> Required action: Search the records below for the string "faulty" and report only the number of lines that contain it.

╭─ Given records

-- ==== Sys2Proof/Machine/Forerunner.lean ====
section
/-!
DEFINITION. Forerunner mode: the window HB_FRW on the SPI port, the double-write rule, the key sequence, counters and timestamps
(Forerunner Mode, R322 to R338).
-/
namespace Sys2Proof.Machine

def State.setFrw (s : State) (f : Frw → Frw) : State := { s with frw := f s.frw }

/-- The section number of window section `v` (R322). -/
def frwSection (v : Nat) : Nat := 2031 + v

/-- HD7 owns section `n` (R328). -/
def State.frwOwns (s : State) (n : Nat) : Bool := frmOwned (s.reg Reg.HB_FRM_CFG) n && !s.isFrozen (.host 7)

/-- HD7 owns at least one section. -/
def State.frwOwner (s : State) : Bool := (List.range 16).any fun i => s.frwOwns (2032 + i)

/-! ### Counters and timestamps (R333, R336) -/

/-- Changes of CNT_D1 and CNT_D2 with a step of a head's sequence, modulo 256. -/
def frwCount (was now : SeqState) (c : Nat × Nat) : Nat × Nat :=
  match was, now with
  | .a1, .ab1 => ((c.1 + 1) % 256, c.2)
  | .ab1, .a1 => ((c.1 + 255) % 256, c.2)
  | .b2, .ab2 => (c.1, (c.2 + 1) % 256)
  | .ab2, .b2 => (c.1, (c.2 + 255) % 256)
  | _, _ => c

/-- The processor channel has applied an event of legacy head `lh`, which took the head's sequence from `was` to `now`. -/
def Frw.track (f : Frw) (lh kind t : Nat) (was now : SeqState) : Frw :=
  { f with
    counts := tset f.counts lh (frwCount was now (tget f.counts (0, 0) lh))
    stamps := if kind ≤ 1 then tset f.stamps lh t else f.stamps }

/-! ### Results -/

/-- A pair or key sequence is refused with a result. -/
def State.frwRefuse (s : State) (res : Nat) : State :=
  let n := fld (s.reg Reg.HB_FRM_REFUSED) 0 16
  ((s.setFrw fun f => { f with result := res }).setReg Reg.HB_FRM_REFUSED (lo32 (min 0xFFFF (n + 1)))).setEvt Reg.HB_FRM_EVT 1

/-- A pair or key sequence takes effect. -/
def State.frwDone (s : State) (res : Nat) : State := (s.setFrw fun f => { f with result := res }).setEvt Reg.HB_FRM_EVT 0

/-- An access that completes nothing cancels a pair and ends a key sequence (R331, R334). -/
def State.frwBreak (s : State) : State :=
  let open_ := s.frw.first.isSome
  let s := s.setFrw fun f => { f with first := none, key := none }
  s.when open_ (·.setEvt Reg.HB_FRM_EVT 2)

/-! ### Control registers (R331, R332) -/

/-- A completed pair for a head or a section; `head`: the register names a head and asks for any owned section. -/
def State.frwPair (s : State) (a v : Nat) : State :=
  if a = 0x12 then
    if v = 0 ∨ 16 < v then s.frwRefuse 3
    else if !s.frwOwns (frwSection v) then s.frwRefuse 2
    else (s.setFrw fun f => { f with rstSel := v }).frwDone 1
  else if v = 0 ∨ 32 < v then s.frwRefuse 3
  else if !s.frwOwner then s.frwRefuse 2
  else if a = 0x11 then (s.setFrw fun f => { f with counts := tset f.counts (v - 1) (0, 0) }).frwDone 1
  else
    let s := s.when s.fdUp (wscLatchClear (decide (16 < v)) (lo32 (3 * 2 ^ (2 * (v - 1) % 32))))
    s.frwDone 1

/-- A write to a control register: the second of a pair acts, any other starts one; each is refused while the mode is off (R325). -/
def frwControl (a : Nat) (v : Byte) (s : State) : State :=
  if s.isFrozen (.host 7) then s
  else if !s.frmOn then s.frwBreak.frwRefuse 4
  else
    let t := s.tc.now
    match s.frw.first with
    | some (a0, v0, t0) =>
      if a0 = a ∧ v0 = v.toNat ∧ t ≤ t0 + 10000000 then (s.setFrw fun f => { f with first := none, key := none }).frwPair a v.toNat
      else s.frwBreak.setFrw fun f => { f with first := some (a, v.toNat, t) }
    | none => s.setFrw fun f => { f with first := some (a, v.toNat, t), key := none }

/-! ### The reset key (R334) -/

/-- HD7's reset of a window section, as the record of the command it stands for. -/
def State.frwCommand (s : State) (n : Nat) : QueuedCmd :=
  { code := if ((s.saf.chan.cfg.sec n).rstin).isSome then 0x11 else 0x10
    cmd := { origin := .forerunner, dom := 7, tag := 0, epoch := 0, args := leBytes 2 n } }

/-- A5h after 5Ah: the reset for RST_SEL is given, and waits for its fencing point. -/
def State.frwReset (s : State) : State :=
  let v := s.frw.rstSel
  let s := s.setFrw fun f => { f with rstSel := 0 }
  if v = 0 then s.frwRefuse 3
  else
    let n := frwSection v
    if !s.frwOwns n then s.frwRefuse 2
    else if !s.saf.chan.cfg.secUsed n then s.frwRefuse 3
    else if s.boot.pwrFail.isSome then s
    else { s with queue := s.queue ++ [s.frwCommand n] }

/-- A write to HB_FRW_RST_KEY. -/
def frwKey (v : Byte) (s : State) : State :=
  if s.isFrozen (.host 7) then s
  else
    let key := s.frw.key
    let s := s.frwBreak
    if !s.frmOn then s.frwRefuse 4
    else if v = 0x5A then s.setFrw fun f => { f with key := some s.tc.now }
    else if v = 0xA5 then
      match key with
      | some t => if s.tc.now ≤ t + 2000000 then s.frwReset else s
      | none => s
    else s

/-! ### Selections and reads -/

/-- A write to HEAD_SEL or SEC_SEL. -/
def frwSelect (sec : Bool) (v : Byte) (s : State) : State :=
  if s.isFrozen (.host 7) then s
  else
    let s := s.frwBreak
    let n := v.toNat
    if n = 0 ∨ (if sec then 16 else 32) < n then s.setFrw fun f => { f with result := 3 }
    else s.setFrw fun f => if sec then { f with sec := n } else { f with head := n }

/-- A byte of flags, bit 0 first. -/
def bitsByte (l : List Bool) : Nat := (l.zipIdx).foldl (fun a (b, i) => a + b2n b * 2 ^ i) 0

/-- HB_FRW_STATUS. -/
def State.frwStatus (s : State) : Nat :=
  bitsByte [s.frmOn, s.frwOwner, (s.dev == .service || s.dev == .degraded) && !s.boot.split, s.dev == .safeStop,
    s.frw.cntLatch.isSome, s.frw.tsLatch.isSome]

/-- HB_FRW_HEAD_STAT. -/
def State.frwHeadStat (s : State) : Nat :=
  let lh := s.frw.head - 1
  let a := s.wsc (2 * lh)
  let b := s.wsc (2 * lh + 1)
  let cp := s.saf.chan.cfg.ofLegacy lh
  let faulty := match cp with | some n => (s.saf.chan.head n).faulty | none => false
  let unsettled := fun (w : Wsc) => w.en.isSome && !w.settled
  bitsByte [a.settled && a.out, b.settled && b.out, a.latch, b.latch, faulty, unsettled a || unsettled b, cp.isSome]

/-- HB_FRW_SEC_STATE. -/
def State.frwSecState (s : State) : Nat :=
  let n := frwSection s.frw.sec
  let c := s.saf.chan.cfg.sec n
  let used := s.saf.chan.cfg.secUsed n
  let x := s.saf.chan.sec n
  let st := if !used then 1 else match x.st with | .clear => 0 | .disturbed => 2 | .pending => 3 | _ => 1
  st + 4 * bitsByte [used && x.st == .held, used && x.st == .blocked, s.frwOwns n, c.rstin.isSome, used && !x.wait.isEmpty, !used]

/-- The high count of the selected section, 16 bits. -/
def State.frwCountWord (s : State) : Nat :=
  let n := frwSection s.frw.sec
  if s.saf.running && s.saf.chan.cfg.secUsed n then toField 16 (s.saf.chan.counts n).1 else 0

/-- The timestamp of the selected head. -/
def State.frwStamp (s : State) : Nat := match tfind s.frw.stamps (s.frw.head - 1) with | some t => t / 2000000 % 65536 | none => 0

/-- OCC1 and OCC2: sections that are not Clear. -/
def State.frwOcc (s : State) (k : Nat) : Nat :=
  bitsByte ((List.range 8).map fun i => !(s.saf.running && s.saf.chan.code (2032 + 8 * k + i) == 0))

/-- The register at a window address; while the mode is off most read 00h (R325). -/
def State.frwReg (s : State) (a : Nat) : Nat :=
  if !s.frmOn ∧ 3 ≤ a then 0
  else match a with
  | 0x00 => 0x32
  | 0x01 => 4
  | 0x02 => s.frwStatus
  | 0x03 => s.frw.result
  | 0x04 => s.frw.head
  | 0x05 => s.frw.sec
  | 0x06 => s.frwHeadStat
  | 0x07 => (tget s.frw.counts (0, 0) (s.frw.head - 1)).1
  | 0x08 => (tget s.frw.counts (0, 0) (s.frw.head - 1)).2
  | 0x09 => s.frwStamp % 256
  | 0x0A => (s.frw.tsLatch).getD (s.frwStamp / 256)
  | 0x0B => if s.saf.running then s.frwSecState else 2
  | 0x0C => s.frwCountWord % 256
  | 0x0D => (s.frw.cntLatch).getD (s.frwCountWord / 256)
  | 0x0E => s.frwOcc 0
  | 0x0F => s.frwOcc 1
  | 0x12 => s.frw.rstSel
  | _ => 0

/-- What a read does to the latches (R335). -/
def State.frwLatches (s : State) (a : Nat) : State :=
  if !s.frmOn then s
  else match a with
  | 0x09 => s.setFrw fun f => { f with tsLatch := some (f.tsLatch.getD (s.frwStamp / 256)) }
  | 0x0A => s.setFrw fun f => { f with tsLatch := none }
  | 0x0C => s.setFrw fun f => { f with cntLatch := some (f.cntLatch.getD (s.frwCountWord / 256)) }
  | 0x0D => s.setFrw fun f => { f with cntLatch := none }
  | _ => s

/-- A read frame. -/
def frwRead (a : Nat) (s : State) : State :=
  if s.isFrozen (.host 7) then s.send (.frwByte a 0xFF)
  else
    let s := s.frwBreak
    (s.frwLatches a).send (.frwByte a (BitVec.ofNat 8 (s.frwReg a)))

/-! ### Meanings -/

/-- FRW_SPI_READ (R326, R327). -/
def execFrwSpiRead (dt a : Nat) (s : State) : Out := s.afterHb dt (frwRead a)

/-- FRW_LATCH_CLR (R331): one write frame to LATCH_CLR. -/
def execFrwLatchClr (dt : Nat) (v : Byte) (s : State) : Out := s.afterHb dt (frwControl 0x10 v)

/-- FRW_CNT_CLR (R333): one write frame to CNT_CLR. -/
def execFrwCntClr (dt : Nat) (v : Byte) (s : State) : Out := s.afterHb dt (frwControl 0x11 v)

/-- FRW_RST_SEL (R334): one write frame to RST_SEL. -/
def execFrwRstSel (dt : Nat) (v : Byte) (s : State) : Out := s.afterHb dt (frwControl 0x12 v)

/-- FRW_RST_KEY (R334). -/
def execFrwRstKey (dt : Nat) (v : Byte) (s : State) : Out := s.afterHb dt (frwKey v)

/-- FRW_HEAD_SEL_WRITE (R337). -/
def execFrwHeadSelWrite (dt : Nat) (v : Byte) (s : State) : Out := s.afterHb dt (frwSelect false v)

/-- FRW_SEC_SEL_WRITE (R337). -/
def execFrwSecSelWrite (dt : Nat) (v : Byte) (s : State) : Out := s.afterHb dt (frwSelect true v)

/-- FRW_COUNT_LO_READ (R335). -/
def execFrwCountLoRead (dt : Nat) (s : State) : Out := s.afterHb dt (frwRead 0x0C)

/-- FRW_COUNT_HI_READ (R335). -/
def execFrwCountHiRead (dt : Nat) (s : State) : Out := s.afterHb dt (frwRead 0x0D)

/-- FRW_TS_LO_READ (R335). -/
def execFrwTsLoRead (dt : Nat) (s : State) : Out := s.afterHb dt (frwRead 0x09)

/-- FRW_TS_HI_READ (R335). -/
def execFrwTsHiRead (dt : Nat) (s : State) : Out := s.afterHb dt (frwRead 0x0A)

end Sys2Proof.Machine
end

╰─

> Response to the exercise: 2